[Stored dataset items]
━━━━

/-- A source after a packet has been matched, checked and stored in its ring, the oldest of 512 going first, and before any packet that
every cursor has passed is freed (R81, R89, R90, R91, R94). -/
def Source.received (x : Source) (k : Packet) : Source :=
  let error := match tget x.cont k.comp with
    | some last => !k.disc && decide (k.count ≠ last + 1)
    | none => false
  { x with
    bytes := []
    cont := tset x.cont k.comp (some k.count)
    e := if error then min (x.e + 1) 65535 else x.e
    contTotal := if error then min (x.contTotal + 1) 65535 else x.contTotal
    ring := x.ring.drop (x.ring.length - 511) ++ [k]
    n := min (x.n + 1) 65535
    clockSeen := x.clockSeen || (decide (x.table.clockComp = some k.comp) && k.clock.isSome) }

/-- The positions whose search a packet stored in the ring of a source ends (R63): they seek the source and carry component 0, and the
packet is of component 0 and has the entry flag. -/
def State.foundAt (s : State) (i : SrcNo) (k : Packet) : List (FeedNo × PosNo) :=
  allPositions.filter fun fp => decide (k.comp = 0 ∧ k.entry = true ∧ (s.pos fp.1 fp.2).slot.target = some i ∧
    (tget (s.pos fp.1 fp.2).ids 0).isSome = true)

/-- The positions whose on-air cursor the next store pushes: those that stand at the oldest packet of a full ring (R94). -/
def State.pushedAt (s : State) (i : SrcNo) : List (FeedNo × PosNo) :=
  if (s.src i).ring.length < 512 then []
  else allPositions.filter fun fp =>
    (s.pos fp.1 fp.2).onAir.any fun x => decide (x.source = i ∧ (s.src i).ring.length ≤ x.lag)

/-- What the store of a packet has made of the sources, the ports and the positions without a cursor on the ring (R89 to R91, R94, R96,
R68): `t` is the state after it, `s` the one before. While cursors are attached the ring holds the last packets up to the backlog. The
owners of the searches that end have their records, in ascending order of feed and position (log 7); a push raises OVERRUN. -/
def StoreFrame (s t : State) (i : SrcNo) (k : Packet) : Prop :=
  let x := (s.src i).received k
  let u := (s.foundAt i k).foldl (fun u fp => u.ownerDone fp.1 fp.2 (s.pos fp.1 fp.2).slot.owner ⟨false, false, false, false, false⟩) s
  t.src i = { x with
    ring := if t.lags i = [] then x.ring else x.ring.drop (x.ring.length - t.backlog i)
    overrunTotal := if s.pushedAt i = [] then x.overrunTotal else min (x.overrunTotal + (s.pushedAt i).length) 65535 } ∧
  (∀ j, j ≠ i → (s.src j).trimmedTo (t.src j)) ∧ (∀ f p, (s.pos f p).clearOf i → t.pos f p = s.pos f p) ∧
  (∀ q, t.port q = { u.port q with notices := (u.port q).notices |||
    if ((s.pushedAt i).any fun fp => (s.port q).authority.feedMap.getLsbD fp.1) = true then 0x200 else 0 }) ∧
  t = { s with sources := t.sources, positions := t.positions, ports := t.ports }

/-- The records of the searches that the changes of effective source of one event overtake: the event gives every position the stack and
settings `judged`, in ascending order of feed and position (R54, R60, R68, log 7). -/
def State.overtaken (s : State) (judged : FeedNo → PosNo → Position) : State :=
  (allPositions.filter fun fp => decide ((s.feed fp.1).running = true ∧
    (judged fp.1 fp.2).effective ≠ (s.pos fp.1 fp.2).effective)).foldl
      (fun u fp => u.ownerDone fp.1 fp.2 (s.pos fp.1 fp.2).slot.owner ⟨false, false, false, false, true⟩) s

/-- An entry, at the distance `d` (R19) from the new time of day, fires at a frame event; `loaded` says that the event takes a time load
(R24, R31). -/
def Entry.firesAt (e : Entry) (loaded : Bool) (now day : Nat) : Bool :=
  let d := (e.due + day - now % day) % day
  e.late || if loaded then decide (d = 0 ∨ day - 50 < d) else decide (e.due = now)

/-- The entry stays in the list (R24, R31). -/
def Entry.staysAt (e : Entry) (loaded : Bool) (now day : Nat) : Bool :=
  let d := (e.due + day - now % day) % day
  !e.late && if loaded then decide (1 ≤ d ∧ d ≤ day / 2) else decide (e.due ≠ now)

/-- The cue of an entry comes about at a frame event, on a line (R23): it was not applied before, and the entry fires or has come as
near as its lead. -/
def Entry.cuesAt (e : Entry) (l : LineNo) (k : CueKind) (loaded : Bool) (now day : Nat) : Prop :=
  e.cued = false ∧ ∃ c, e.cue = some c ∧ c.line = l ∧ c.kind = k ∧
    (e.firesAt loaded now day = true ∨ e.staysAt loaded now day = true ∧ (e.due + day - now % day) % day ≤ c.lead)

/-- What the pass or the re-evaluation of one frame event does for an entry (R23, R24, R31): it fires, its cue applied first and its late
mark set where a time load made it late; or it stays, its cue applied if it comes about; or its DISCARDED record is made. -/
def State.entryWork (loaded : Bool) (s : State) (e : Entry) : State :=
  if e.firesAt loaded s.now s.day then
    let c := s.applyCue { e with late := e.late || (loaded && decide (s.day - 50 < (e.due + s.day - s.now % s.day) % s.day)) } true
    c.1.fire c.2
  else if e.staysAt loaded s.now s.day then (s.applyCue e false).1
  else s.addOutcome e.owner ⟨e.tag, .discarded, ⟨false, false, false, false, false⟩, e.feed, e.position, s.clock.tod⟩

/-- The body of POST ENTRY (R172): bytes 1 to 17 of the entry record of 12.4. -/
def Entry.posted (e : Entry) : List Byte :=
  natBytes 2 e.tag.toNat ++ [classByte e.cls] ++ natBytes 3 e.due ++
  [nat8 e.feed.val, nat8 e.position.val, actionByte e.action, nat8 e.source.val] ++ natBytes 3 e.window ++ [spliceByte e.splice] ++
  (match e.cue with
   | some c => [nat8 c.line.val, cueKindByte c.kind, nat8 c.lead]
   | none => [0xFF, 0, 0])

/-- An entry that a POST ENTRY body can spell: every field within its bytes, and a field that does not apply at its value of R17. -/
def Entry.spelled (e : Entry) : Prop :=
  e.due < 16777216 ∧ e.window < 16777216 ∧ (∀ w, e.splice = .entry w → 1 ≤ w ∧ w ≤ 255) ∧
    (∀ c, e.cue = some c → c.lead ≤ 255) ∧ (e.action.stacked = false → e.position = 0 ∧ e.splice = .immediate) ∧
    (e.action.sourced = false → e.source = 0) ∧ (e.action ≠ .take → e.window = 0)

/-- A source table entry within the ranges of R84. -/
def SourceEntry.inRange (t : SourceEntry) : Prop :=
  (∀ c n, tget t.comps c = some n → n ≤ 8190) ∧ (∀ c, t.clockComp = some c → (tget t.comps c).isSome) ∧
    (1 ≤ t.staleLimit ∧ t.staleLimit ≤ 50) ∧ t.low ≤ 4095 ∧ t.high ≤ 4095 ∧ (t.rateMode = .band → t.low ≤ t.high) ∧
    t.tolerance ≤ 15 ∧ (1 ≤ t.faultThreshold ∧ t.faultThreshold ≤ 7) ∧ (1 ≤ t.recoveryThreshold ∧ t.recoveryThreshold ≤ 7)

/-- The bytes that lay an image out (R166, R173, 12.5): the openings of the seven sections, every record in its place with its fields
within their ranges, and $00 in every pad byte and stray bit. A quota byte of $FF counts as 16. -/
def Image.laidOut (m : Image) (b : List Byte) : Prop :=
  let n := m.carousel.length
  let record := fun start size k => (b.drop (start + 4 + size * k)).take size
  (b.length = 1760 + 192 * n ∧ n ≤ 96 ∧ m.ports.length = 4 ∧ m.sources.length = 16 ∧ m.positions.length = 48 ∧
    m.feeds.length = 6 ∧ m.lines.length = 8) ∧
  (b.take 4 = [1, 4, 0, 32] ∧ (b.drop 36).take 4 = [2, 16, 2, 0] ∧ (b.drop 552).take 4 = [3, 1, 0, 4] ∧
    (b.drop 560).take 4 = [4, 48, 3, 0] ∧ (b.drop 1332).take 4 = [5, 6, 1, 128] ∧
    (b.drop 1720).take 4 = [6, BitVec.ofNat 8 n] ++ natBytes 2 (192 * n) ∧
    (b.drop (1724 + 192 * n)).take 4 = [7, 8, 0, 32]) ∧
  (∀ k r, m.ports[k]? = some r → ∃ quota : Byte,
    record 0 8 k = [classByte r.authority.classMax, r.authority.feedMap.setWidth 8, r.authority.cueMap,
      boolByte r.authority.configure, quota, speedByte r.speed, 0, 0] ∧
    r.quota = (if quota = 255 then 16 else quota.toNat) ∧ r.quota ≤ 128) ∧
  (∀ k x, m.sources[k]? = some x →
    record 36 32 k = sourceEntryBytes x ++ List.replicate 12 0 ∧ x.inRange ∧ (present x.comps).Nodup) ∧
  (record 552 4 0 = [BitVec.ofNat 8 m.scan.first.val, BitVec.ofNat 8 m.scan.last.val, 0, 0] ∧
    m.scan.first ≤ m.scan.last ∧ m.scan.pointer = m.scan.first) ∧
  (∀ k r, m.positions[k]? = some r →
    record 560 16 k = idsBytes r.ids ++ [sourceByte r.base, sourceByte r.fallback, spliceByte r.policy] ++
      List.replicate 5 0 ∧
    (∀ c i, tget r.ids c = some i → 1 ≤ i ∧ i ≤ 8190) ∧ ∀ w, r.policy = .entry w → 1 ≤ w ∧ w ≤ 50) ∧
  (∀ k r, m.feeds[k]? = some r →
    record 1332 64 k = natBytes 4 r.rate ++ [boolByte r.autostart, boolByte r.activeB] ++ planBytes r.planA ++
      planBytes r.planB ++ List.replicate 24 0 ∧
    (1504000 ≤ r.rate ∧ r.rate ≤ 90240000) ∧ r.planA.inRange = true ∧ r.planB.inRange = true) ∧
  (∀ k r, m.carousel[k]? = some r →
    record 1720 192 k = [BitVec.ofNat 8 r.feed.val, BitVec.ofNat 8 r.slot.val] ++ natBytes 2 r.id ++
      [BitVec.ofNat 8 r.interval] ++ r.payload ++ [0, 0, 0] ∧
    (1 ≤ r.id ∧ r.id ≤ 8190) ∧ (1 ≤ r.interval ∧ r.interval ≤ 250) ∧ r.payload.length = 184) ∧
  ∀ k r, m.lines[k]? = some r →
    record (1724 + 192 * n) 4 k =
      [lineModeByte r.mode, BitVec.ofNat 8 r.feed.val, BitVec.ofNat 8 r.position.val, BitVec.ofNat 8 r.source.val]

/-- What one frame event has made of the switch list, the cue lines and the ports (R16, R23, R24, R31, R74, R75): `t` is the state
after it, `s` the one before. Entries fire, stay or are discarded; a pulse stands for this frame alone. -/
def ListFrame (s t : State) : Prop :=
  let loaded := s.clock.load.isSome
  let now := t.clock.tod.frameOfDay t.clock.rate
  let day := s.day
  t.list = { s.list with entries := (s.list.entries.filter fun e => e.staysAt loaded now day).map fun e => { e with
      cued := e.cued || e.cue.any fun c => decide ((e.due + day - now % day) % day ≤ c.lead) } } ∧
  (∀ e, e ∈ s.list.entries → e.firesAt loaded now day = false → e.staysAt loaded now day = false →
    (t.port e.owner).notices.getLsbD 0 = true) ∧
  (∀ l, t.line l = { s.line l with level := (t.line l).level, pulse := (t.line l).pulse, last := (t.line l).last } ∧
    ((t.line l).pulse = true ↔
      (s.line l).mode = .cue ∧ ∃ e, e ∈ s.list.entries ∧ e.cuesAt l .pulse loaded now day) ∧
    ((∀ e k, e ∈ s.list.entries → ¬e.cuesAt l k loaded now day) → t.line l = { s.line l with pulse := false })) ∧
  ∀ q, t.port q = { s.port q with log := (t.port q).log, notices := (t.port q).notices } ∧
    ∀ k, (s.port q).notices.getLsbD k = true → (t.port q).notices.getLsbD k = true

/-- A position as the start of its feed leaves it (R71): the slot STEADY, and the on-air cursor at the effective source's write point with
all switch marks, or detached with none at a dark position. -/
def Position.attached (x : Position) : Position :=
  { x with slot := .steady, onAir := x.effective.map (⟨·, 0⟩), marks := if x.effective = none then 0 else 0xF }

/-- What one frame event has made of the positions and the sources (R25, R45, R65, R99, R101): a window and a wait count down, an entry
and a search of this event do not; a source's interval is one frame longer; the scan moves on. The positions of a feed that starts attach
(R71). -/
def StackFrame (s t : State) : Prop :=
  let loaded := s.clock.load.isSome
  let now := t.clock.tod.frameOfDay t.clock.rate
  let day := s.day
  (∀ f p x, x ∈ (t.pos f p).upper →
    (∃ y, y ∈ (s.pos f p).upper ∧ x = { y with window := y.window.map (· - 1), mark := x.mark }) ∨
    ∃ e, e ∈ s.list.entries ∧ e.firesAt loaded now day = true ∧ e.action = .take ∧ e.feed = f ∧ e.position = p ∧
      x = ⟨e.cls, e.source, e.owner, e.tag, if e.window = 0 then none else some e.window, x.mark⟩) ∧
  (∀ f p, (∀ e, e ∈ s.list.entries → e.firesAt loaded now day = false) → (s.src s.scan.pointer).table.enabled = false →
    (s.feed f).startPending = false → (∀ y, y ∈ (s.pos f p).upper → y.window ≠ some 0 ∧ y.window ≠ some 1) →
    (∀ i w o, (s.pos f p).slot = .seeking i w o → 2 ≤ w) →
    t.pos f p = { s.pos f p with
      upper := (s.pos f p).upper.map fun y => { y with window := y.window.map (· - 1) }
      slot := match (s.pos f p).slot with
        | .seeking i w o => .seeking i (w - 1) o
        | .steady => .steady }) ∧
  (∀ f p, (∀ e, e ∈ s.list.entries → e.firesAt loaded now day = false) → (s.src s.scan.pointer).table.enabled = false →
    (s.feed f).startPending = true → (∀ y, y ∈ (s.pos f p).upper → y.window ≠ some 0 ∧ y.window ≠ some 1) →
    t.pos f p =
      Position.attached { s.pos f p with upper := (s.pos f p).upper.map fun y => { y with window := y.window.map (· - 1) } }) ∧
  (∀ i, i ≠ s.scan.pointer → (t.src i).ring <:+ (s.src i).ring ∧
    t.src i = { s.src i with k := min ((s.src i).k + 1) 255, ring := (t.src i).ring }) ∧
  t.scan = { s.scan with pointer := if s.scan.pointer = s.scan.last then s.scan.first else s.scan.pointer + 1 }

━━━━

REQUIREMENT: Write the opening line of the data above and every line after it, exactly, stopping once you have written the line with "let error := match tget x.cont k.comp with".

SOLUTION BELOW:
/-- A source after a packet has been matched, checked and stored in its ring, the oldest of 512 going first, and before any packet that
every cursor has passed is freed (R81, R89, R90, R91, R94). -/
def Source.received (x : Source) (k : Packet) : Source :=
  let error := match tget x.cont k.comp with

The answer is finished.